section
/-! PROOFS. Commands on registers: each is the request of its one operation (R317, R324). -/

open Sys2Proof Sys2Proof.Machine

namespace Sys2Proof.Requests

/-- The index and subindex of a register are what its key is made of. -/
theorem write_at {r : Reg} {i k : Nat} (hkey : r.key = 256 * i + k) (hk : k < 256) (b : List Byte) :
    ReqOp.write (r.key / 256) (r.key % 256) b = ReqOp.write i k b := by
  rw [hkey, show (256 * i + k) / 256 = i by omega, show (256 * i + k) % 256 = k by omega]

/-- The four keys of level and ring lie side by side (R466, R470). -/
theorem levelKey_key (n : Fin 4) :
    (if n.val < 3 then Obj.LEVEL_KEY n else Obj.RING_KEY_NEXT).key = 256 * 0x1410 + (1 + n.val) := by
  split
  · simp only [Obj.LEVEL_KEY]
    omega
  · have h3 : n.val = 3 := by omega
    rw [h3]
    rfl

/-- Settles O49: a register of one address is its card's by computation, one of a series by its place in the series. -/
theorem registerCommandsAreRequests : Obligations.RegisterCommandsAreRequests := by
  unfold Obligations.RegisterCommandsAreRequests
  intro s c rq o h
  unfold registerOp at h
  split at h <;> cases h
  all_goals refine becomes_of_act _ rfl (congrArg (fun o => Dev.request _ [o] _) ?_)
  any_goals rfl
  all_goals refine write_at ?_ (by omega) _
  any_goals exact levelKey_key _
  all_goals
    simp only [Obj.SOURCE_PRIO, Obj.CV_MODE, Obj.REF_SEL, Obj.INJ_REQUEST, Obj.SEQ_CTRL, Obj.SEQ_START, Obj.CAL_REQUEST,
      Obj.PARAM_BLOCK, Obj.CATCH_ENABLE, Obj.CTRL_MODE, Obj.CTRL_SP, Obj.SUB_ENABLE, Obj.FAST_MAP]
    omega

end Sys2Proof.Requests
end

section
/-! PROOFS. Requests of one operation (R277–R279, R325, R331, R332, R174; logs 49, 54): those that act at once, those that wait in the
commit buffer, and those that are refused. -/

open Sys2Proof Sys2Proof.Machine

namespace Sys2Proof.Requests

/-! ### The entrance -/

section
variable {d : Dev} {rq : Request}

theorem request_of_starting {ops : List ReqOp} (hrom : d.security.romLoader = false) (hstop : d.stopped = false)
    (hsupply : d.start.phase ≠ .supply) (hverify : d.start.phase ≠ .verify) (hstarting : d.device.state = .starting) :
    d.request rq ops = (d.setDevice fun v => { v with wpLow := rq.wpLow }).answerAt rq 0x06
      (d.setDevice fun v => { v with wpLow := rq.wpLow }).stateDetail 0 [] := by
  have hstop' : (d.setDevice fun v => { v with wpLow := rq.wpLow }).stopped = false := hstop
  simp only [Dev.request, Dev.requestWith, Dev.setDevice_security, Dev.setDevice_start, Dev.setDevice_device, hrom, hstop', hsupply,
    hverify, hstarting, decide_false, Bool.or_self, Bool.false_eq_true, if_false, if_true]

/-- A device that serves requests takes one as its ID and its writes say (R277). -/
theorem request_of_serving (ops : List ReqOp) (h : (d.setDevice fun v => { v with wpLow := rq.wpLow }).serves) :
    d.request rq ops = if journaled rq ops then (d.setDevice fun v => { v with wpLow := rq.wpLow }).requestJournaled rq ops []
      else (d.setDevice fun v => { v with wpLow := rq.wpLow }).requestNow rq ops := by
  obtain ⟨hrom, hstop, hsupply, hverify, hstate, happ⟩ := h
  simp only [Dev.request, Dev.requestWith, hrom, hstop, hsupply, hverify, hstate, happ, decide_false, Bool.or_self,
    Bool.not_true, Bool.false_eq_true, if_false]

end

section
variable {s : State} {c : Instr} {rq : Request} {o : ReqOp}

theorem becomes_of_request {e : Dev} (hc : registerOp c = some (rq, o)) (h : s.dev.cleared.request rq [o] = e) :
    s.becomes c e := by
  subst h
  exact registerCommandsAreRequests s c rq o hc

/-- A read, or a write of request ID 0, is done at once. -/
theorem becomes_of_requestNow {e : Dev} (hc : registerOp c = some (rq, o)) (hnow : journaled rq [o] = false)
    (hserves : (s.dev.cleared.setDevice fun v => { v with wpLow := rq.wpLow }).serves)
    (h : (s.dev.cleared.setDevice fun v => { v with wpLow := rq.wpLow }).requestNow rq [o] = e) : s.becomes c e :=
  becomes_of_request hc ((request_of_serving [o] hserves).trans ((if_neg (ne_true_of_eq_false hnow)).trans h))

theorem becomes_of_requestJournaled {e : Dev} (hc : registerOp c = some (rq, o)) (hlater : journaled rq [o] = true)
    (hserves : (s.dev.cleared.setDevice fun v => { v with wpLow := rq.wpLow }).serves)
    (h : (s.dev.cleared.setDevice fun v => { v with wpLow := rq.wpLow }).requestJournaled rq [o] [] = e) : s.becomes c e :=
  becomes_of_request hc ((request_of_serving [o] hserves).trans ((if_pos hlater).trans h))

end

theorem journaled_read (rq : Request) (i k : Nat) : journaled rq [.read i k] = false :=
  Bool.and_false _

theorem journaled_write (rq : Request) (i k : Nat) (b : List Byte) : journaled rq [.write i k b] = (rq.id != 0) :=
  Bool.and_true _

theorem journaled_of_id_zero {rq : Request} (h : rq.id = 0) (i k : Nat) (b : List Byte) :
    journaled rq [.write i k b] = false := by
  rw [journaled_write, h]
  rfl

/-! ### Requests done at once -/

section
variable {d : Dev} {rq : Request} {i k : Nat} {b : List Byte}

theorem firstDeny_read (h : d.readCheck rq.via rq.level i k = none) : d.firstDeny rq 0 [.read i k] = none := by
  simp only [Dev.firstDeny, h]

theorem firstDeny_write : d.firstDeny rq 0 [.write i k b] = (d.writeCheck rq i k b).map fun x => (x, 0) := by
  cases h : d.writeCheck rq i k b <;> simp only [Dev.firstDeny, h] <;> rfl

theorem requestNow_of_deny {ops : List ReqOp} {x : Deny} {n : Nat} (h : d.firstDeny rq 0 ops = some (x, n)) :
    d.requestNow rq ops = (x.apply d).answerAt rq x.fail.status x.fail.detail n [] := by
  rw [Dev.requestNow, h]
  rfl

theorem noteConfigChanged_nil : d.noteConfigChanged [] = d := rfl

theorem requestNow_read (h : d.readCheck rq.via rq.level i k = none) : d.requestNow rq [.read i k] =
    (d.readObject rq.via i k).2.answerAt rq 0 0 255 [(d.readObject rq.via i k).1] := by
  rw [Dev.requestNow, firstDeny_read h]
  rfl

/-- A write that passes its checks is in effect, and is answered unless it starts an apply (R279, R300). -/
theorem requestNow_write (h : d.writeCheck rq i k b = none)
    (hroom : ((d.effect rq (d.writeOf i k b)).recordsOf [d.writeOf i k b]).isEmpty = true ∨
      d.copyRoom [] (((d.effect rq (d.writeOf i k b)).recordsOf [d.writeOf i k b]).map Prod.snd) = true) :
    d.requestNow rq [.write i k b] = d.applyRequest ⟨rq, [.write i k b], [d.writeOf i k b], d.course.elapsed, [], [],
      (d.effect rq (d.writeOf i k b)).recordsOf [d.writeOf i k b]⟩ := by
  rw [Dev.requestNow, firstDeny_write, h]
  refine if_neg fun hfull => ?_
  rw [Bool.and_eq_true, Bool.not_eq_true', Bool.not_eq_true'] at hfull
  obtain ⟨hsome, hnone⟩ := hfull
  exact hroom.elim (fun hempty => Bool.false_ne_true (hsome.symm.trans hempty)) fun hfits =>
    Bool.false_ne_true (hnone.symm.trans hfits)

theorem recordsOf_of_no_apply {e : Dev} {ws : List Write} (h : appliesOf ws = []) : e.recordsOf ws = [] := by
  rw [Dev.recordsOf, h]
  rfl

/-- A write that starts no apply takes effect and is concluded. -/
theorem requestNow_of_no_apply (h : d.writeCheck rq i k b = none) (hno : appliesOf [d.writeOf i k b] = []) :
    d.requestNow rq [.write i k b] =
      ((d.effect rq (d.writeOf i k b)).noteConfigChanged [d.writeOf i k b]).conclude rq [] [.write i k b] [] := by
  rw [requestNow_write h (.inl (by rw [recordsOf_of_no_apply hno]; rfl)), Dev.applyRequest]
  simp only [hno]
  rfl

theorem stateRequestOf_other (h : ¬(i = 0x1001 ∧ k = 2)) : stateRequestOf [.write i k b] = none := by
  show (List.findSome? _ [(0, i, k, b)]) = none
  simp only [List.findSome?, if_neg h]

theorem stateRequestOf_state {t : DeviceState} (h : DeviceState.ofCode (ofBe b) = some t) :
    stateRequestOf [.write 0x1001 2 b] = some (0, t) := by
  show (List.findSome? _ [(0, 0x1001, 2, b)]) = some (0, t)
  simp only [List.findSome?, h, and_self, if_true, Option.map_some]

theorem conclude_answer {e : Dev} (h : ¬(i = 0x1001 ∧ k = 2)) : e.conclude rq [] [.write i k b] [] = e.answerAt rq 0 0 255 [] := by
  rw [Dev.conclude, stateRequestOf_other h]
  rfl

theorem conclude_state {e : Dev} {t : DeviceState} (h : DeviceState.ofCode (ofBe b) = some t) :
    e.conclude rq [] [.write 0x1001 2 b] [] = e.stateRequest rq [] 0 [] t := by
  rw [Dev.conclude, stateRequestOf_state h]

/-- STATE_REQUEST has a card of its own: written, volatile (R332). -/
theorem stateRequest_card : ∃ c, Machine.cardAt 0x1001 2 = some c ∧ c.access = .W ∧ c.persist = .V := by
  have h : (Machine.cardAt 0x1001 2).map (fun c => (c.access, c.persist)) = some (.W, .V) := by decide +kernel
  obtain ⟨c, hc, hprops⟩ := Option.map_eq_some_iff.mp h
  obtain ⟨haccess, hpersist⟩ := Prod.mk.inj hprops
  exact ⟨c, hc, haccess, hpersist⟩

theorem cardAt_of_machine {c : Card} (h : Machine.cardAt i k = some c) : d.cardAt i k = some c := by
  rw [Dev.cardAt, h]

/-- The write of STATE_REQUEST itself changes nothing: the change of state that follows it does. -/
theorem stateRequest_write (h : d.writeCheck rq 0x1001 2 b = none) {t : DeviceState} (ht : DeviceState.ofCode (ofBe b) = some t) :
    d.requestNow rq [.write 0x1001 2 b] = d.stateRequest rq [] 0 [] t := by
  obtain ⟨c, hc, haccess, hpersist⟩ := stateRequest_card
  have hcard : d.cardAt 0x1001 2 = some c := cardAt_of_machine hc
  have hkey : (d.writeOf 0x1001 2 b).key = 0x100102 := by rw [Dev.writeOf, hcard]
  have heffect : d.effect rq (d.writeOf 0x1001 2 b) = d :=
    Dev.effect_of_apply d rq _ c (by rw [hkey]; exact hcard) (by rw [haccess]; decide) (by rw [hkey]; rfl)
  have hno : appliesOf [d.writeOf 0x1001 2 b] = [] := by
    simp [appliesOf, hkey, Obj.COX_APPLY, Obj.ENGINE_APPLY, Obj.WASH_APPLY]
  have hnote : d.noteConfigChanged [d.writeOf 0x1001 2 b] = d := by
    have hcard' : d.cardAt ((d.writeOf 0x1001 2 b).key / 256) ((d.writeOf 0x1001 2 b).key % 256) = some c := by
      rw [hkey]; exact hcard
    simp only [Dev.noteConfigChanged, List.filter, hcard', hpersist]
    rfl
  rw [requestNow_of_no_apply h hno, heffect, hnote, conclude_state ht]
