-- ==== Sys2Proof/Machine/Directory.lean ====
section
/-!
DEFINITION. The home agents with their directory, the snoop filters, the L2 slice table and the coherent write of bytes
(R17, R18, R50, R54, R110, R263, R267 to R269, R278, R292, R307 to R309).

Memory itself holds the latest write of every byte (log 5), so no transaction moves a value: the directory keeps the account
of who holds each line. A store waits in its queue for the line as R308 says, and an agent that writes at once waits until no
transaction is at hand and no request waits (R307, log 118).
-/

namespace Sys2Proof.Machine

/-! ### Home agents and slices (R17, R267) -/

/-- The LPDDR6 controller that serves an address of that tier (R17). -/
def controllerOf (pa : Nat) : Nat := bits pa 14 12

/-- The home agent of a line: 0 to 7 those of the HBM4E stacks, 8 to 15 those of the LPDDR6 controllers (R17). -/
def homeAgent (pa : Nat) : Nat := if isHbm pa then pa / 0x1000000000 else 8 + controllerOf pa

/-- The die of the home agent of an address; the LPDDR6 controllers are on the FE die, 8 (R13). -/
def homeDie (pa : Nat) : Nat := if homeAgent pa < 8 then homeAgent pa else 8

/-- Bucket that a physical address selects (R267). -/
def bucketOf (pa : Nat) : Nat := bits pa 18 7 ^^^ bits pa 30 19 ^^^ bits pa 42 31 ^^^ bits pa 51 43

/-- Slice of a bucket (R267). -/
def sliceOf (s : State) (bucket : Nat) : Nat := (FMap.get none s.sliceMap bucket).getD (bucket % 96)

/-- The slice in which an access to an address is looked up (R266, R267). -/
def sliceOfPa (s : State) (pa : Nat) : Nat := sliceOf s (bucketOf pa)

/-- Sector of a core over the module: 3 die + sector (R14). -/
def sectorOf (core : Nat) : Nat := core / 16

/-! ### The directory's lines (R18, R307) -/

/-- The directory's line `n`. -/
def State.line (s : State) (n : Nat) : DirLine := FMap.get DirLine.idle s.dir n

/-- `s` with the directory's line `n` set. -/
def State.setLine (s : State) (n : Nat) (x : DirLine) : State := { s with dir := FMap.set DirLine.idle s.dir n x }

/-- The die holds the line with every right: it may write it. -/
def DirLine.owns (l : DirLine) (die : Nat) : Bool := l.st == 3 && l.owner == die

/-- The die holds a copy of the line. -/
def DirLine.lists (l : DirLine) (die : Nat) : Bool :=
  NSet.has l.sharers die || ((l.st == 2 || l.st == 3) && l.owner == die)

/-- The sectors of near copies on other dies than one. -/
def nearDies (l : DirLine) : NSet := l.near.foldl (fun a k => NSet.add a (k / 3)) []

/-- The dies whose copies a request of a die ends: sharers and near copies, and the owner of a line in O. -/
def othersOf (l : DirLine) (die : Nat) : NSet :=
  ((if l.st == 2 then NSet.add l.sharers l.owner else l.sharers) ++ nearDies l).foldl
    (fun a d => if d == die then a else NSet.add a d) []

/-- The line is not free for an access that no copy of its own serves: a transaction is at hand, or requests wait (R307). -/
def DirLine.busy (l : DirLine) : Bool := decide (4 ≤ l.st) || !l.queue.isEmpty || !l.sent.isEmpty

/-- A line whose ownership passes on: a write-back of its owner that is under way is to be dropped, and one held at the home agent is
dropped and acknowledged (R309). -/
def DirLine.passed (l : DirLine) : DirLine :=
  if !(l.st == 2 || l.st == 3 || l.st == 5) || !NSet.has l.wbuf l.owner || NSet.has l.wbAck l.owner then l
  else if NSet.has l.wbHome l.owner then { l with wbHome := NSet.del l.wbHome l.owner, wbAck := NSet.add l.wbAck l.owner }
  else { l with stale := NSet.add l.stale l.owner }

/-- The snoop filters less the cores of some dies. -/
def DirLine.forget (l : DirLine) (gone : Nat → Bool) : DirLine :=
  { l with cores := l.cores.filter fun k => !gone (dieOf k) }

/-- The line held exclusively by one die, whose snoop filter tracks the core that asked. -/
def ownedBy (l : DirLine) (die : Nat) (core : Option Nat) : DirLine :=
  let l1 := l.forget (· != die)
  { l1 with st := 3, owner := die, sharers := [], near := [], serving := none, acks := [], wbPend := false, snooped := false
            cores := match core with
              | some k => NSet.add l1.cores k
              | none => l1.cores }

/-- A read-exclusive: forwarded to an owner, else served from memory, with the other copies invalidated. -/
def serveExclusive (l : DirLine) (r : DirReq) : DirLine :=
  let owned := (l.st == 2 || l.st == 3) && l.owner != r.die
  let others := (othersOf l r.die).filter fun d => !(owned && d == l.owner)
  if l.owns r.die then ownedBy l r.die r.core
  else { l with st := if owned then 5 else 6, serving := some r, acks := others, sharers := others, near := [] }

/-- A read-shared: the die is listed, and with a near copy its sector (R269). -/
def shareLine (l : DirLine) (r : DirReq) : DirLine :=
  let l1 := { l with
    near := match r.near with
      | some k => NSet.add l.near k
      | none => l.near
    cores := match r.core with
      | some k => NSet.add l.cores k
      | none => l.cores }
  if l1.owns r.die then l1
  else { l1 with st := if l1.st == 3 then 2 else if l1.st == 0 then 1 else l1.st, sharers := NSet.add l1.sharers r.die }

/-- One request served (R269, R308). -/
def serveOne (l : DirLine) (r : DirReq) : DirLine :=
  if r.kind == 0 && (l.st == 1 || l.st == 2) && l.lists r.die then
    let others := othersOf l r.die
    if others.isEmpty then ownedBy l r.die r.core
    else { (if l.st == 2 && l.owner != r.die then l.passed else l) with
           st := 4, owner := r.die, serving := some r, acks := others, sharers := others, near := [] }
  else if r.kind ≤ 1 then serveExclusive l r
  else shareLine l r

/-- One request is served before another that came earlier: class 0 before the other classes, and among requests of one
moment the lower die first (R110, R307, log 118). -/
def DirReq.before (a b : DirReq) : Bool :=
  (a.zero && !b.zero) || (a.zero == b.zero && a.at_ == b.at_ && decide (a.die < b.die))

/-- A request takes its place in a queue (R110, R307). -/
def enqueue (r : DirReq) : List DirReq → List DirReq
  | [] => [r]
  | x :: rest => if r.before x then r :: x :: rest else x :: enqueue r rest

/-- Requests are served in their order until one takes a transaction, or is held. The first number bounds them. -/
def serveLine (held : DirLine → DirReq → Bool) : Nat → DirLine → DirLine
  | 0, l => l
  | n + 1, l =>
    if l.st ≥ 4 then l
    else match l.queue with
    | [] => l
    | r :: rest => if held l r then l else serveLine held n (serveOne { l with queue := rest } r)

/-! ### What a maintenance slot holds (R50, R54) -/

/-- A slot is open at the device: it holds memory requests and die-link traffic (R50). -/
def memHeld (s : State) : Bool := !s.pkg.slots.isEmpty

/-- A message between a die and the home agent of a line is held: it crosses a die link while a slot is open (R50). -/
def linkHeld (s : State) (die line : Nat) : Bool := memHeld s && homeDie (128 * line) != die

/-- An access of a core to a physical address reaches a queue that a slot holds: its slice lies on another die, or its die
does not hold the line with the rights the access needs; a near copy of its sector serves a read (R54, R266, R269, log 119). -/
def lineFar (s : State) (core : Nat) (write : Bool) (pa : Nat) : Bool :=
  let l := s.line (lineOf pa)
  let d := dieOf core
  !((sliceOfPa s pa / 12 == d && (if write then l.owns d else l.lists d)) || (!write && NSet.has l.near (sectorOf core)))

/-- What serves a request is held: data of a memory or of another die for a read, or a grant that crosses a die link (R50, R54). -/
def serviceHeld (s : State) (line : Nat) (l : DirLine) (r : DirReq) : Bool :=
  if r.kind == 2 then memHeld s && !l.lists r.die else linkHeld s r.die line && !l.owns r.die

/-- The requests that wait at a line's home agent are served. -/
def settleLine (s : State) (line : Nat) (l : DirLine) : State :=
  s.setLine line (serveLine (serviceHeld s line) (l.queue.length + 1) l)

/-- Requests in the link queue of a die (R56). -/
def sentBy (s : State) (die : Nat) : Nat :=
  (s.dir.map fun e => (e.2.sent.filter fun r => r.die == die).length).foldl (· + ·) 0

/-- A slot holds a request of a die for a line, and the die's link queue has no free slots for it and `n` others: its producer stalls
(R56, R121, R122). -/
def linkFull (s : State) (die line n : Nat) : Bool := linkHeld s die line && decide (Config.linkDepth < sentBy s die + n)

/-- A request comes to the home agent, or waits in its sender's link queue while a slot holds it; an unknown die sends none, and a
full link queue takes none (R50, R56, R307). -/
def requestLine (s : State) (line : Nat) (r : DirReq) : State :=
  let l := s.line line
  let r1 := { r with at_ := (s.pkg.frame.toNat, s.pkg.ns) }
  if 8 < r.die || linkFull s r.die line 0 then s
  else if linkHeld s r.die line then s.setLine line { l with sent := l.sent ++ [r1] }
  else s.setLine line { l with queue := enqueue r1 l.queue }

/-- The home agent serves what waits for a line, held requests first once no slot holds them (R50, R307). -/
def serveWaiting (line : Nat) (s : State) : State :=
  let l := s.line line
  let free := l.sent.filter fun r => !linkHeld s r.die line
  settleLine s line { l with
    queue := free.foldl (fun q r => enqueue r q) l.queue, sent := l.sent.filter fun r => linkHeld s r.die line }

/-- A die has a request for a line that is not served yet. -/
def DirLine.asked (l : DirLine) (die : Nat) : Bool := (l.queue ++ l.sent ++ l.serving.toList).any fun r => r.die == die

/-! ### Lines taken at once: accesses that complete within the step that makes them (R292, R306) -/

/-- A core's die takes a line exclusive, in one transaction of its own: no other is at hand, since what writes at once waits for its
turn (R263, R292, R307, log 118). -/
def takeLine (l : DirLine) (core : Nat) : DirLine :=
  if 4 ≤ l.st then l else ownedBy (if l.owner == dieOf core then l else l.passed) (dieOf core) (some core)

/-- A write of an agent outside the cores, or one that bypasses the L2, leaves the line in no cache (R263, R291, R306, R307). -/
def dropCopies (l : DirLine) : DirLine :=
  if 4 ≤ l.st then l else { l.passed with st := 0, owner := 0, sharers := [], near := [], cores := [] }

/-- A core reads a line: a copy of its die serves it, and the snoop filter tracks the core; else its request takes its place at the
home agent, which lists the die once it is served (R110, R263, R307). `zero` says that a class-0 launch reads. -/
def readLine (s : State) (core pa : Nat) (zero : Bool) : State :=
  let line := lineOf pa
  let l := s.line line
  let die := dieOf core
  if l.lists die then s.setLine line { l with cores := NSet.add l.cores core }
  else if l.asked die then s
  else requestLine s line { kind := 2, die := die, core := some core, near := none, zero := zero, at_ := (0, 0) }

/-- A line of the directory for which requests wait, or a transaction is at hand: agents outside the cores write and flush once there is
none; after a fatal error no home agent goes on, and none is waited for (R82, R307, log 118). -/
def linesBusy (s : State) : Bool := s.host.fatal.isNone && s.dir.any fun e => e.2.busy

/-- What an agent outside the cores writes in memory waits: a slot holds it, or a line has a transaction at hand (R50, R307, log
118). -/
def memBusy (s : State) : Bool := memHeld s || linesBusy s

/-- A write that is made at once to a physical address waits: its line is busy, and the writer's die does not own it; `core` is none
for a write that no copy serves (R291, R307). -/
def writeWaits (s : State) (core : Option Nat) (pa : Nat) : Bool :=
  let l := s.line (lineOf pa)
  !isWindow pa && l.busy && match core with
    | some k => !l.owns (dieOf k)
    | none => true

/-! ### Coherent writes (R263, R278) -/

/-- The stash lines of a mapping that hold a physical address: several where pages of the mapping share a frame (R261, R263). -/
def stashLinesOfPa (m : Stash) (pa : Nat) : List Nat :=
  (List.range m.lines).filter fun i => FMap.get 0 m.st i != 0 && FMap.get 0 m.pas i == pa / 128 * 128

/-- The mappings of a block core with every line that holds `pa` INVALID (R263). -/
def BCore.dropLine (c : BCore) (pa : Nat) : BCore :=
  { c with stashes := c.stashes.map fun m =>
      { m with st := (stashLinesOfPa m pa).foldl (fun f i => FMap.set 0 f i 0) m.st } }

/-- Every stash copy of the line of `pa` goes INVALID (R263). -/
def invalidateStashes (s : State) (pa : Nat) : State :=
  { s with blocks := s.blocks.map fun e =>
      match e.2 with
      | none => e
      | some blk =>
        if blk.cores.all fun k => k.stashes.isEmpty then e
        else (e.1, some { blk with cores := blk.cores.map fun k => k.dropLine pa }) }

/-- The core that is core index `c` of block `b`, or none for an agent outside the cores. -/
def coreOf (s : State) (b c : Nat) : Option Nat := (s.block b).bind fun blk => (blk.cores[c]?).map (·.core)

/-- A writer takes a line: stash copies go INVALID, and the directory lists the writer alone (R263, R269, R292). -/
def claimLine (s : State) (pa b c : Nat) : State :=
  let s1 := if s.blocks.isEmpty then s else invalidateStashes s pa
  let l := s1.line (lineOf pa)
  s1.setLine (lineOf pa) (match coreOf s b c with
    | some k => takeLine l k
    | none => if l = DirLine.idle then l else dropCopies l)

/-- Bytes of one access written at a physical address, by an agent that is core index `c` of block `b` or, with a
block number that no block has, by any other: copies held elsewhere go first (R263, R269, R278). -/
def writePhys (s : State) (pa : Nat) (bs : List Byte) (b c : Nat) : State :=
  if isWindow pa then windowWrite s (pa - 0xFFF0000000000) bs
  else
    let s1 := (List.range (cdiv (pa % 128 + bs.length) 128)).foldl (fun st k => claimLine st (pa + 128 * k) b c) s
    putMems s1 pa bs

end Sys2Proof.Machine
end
******
## [TASK OBJECTIVE]
The lines above, from the start of the records through the one containing "(R466, R470). -/", are to be printed exactly, and nothing else is to be included.

## [SOLUTION TO THE EXERCISE]
section
/-! PROOFS. Commands on registers: each is the request of its one operation (R317, R324). -/

open Sys2Proof Sys2Proof.Machine

namespace Sys2Proof.Requests

/-- The index and subindex of a register are what its key is made of. -/
theorem write_at {r : Reg} {i k : Nat} (hkey : r.key = 256 * i + k) (hk : k < 256) (b : List Byte) :
    ReqOp.write (r.key / 256) (r.key % 256) b = ReqOp.write i k b := by
  rw [hkey, show (256 * i + k) / 256 = i by omega, show (256 * i + k) % 256 = k by omega]

/-- The four keys of level and ring lie side by side (R466, R470). -/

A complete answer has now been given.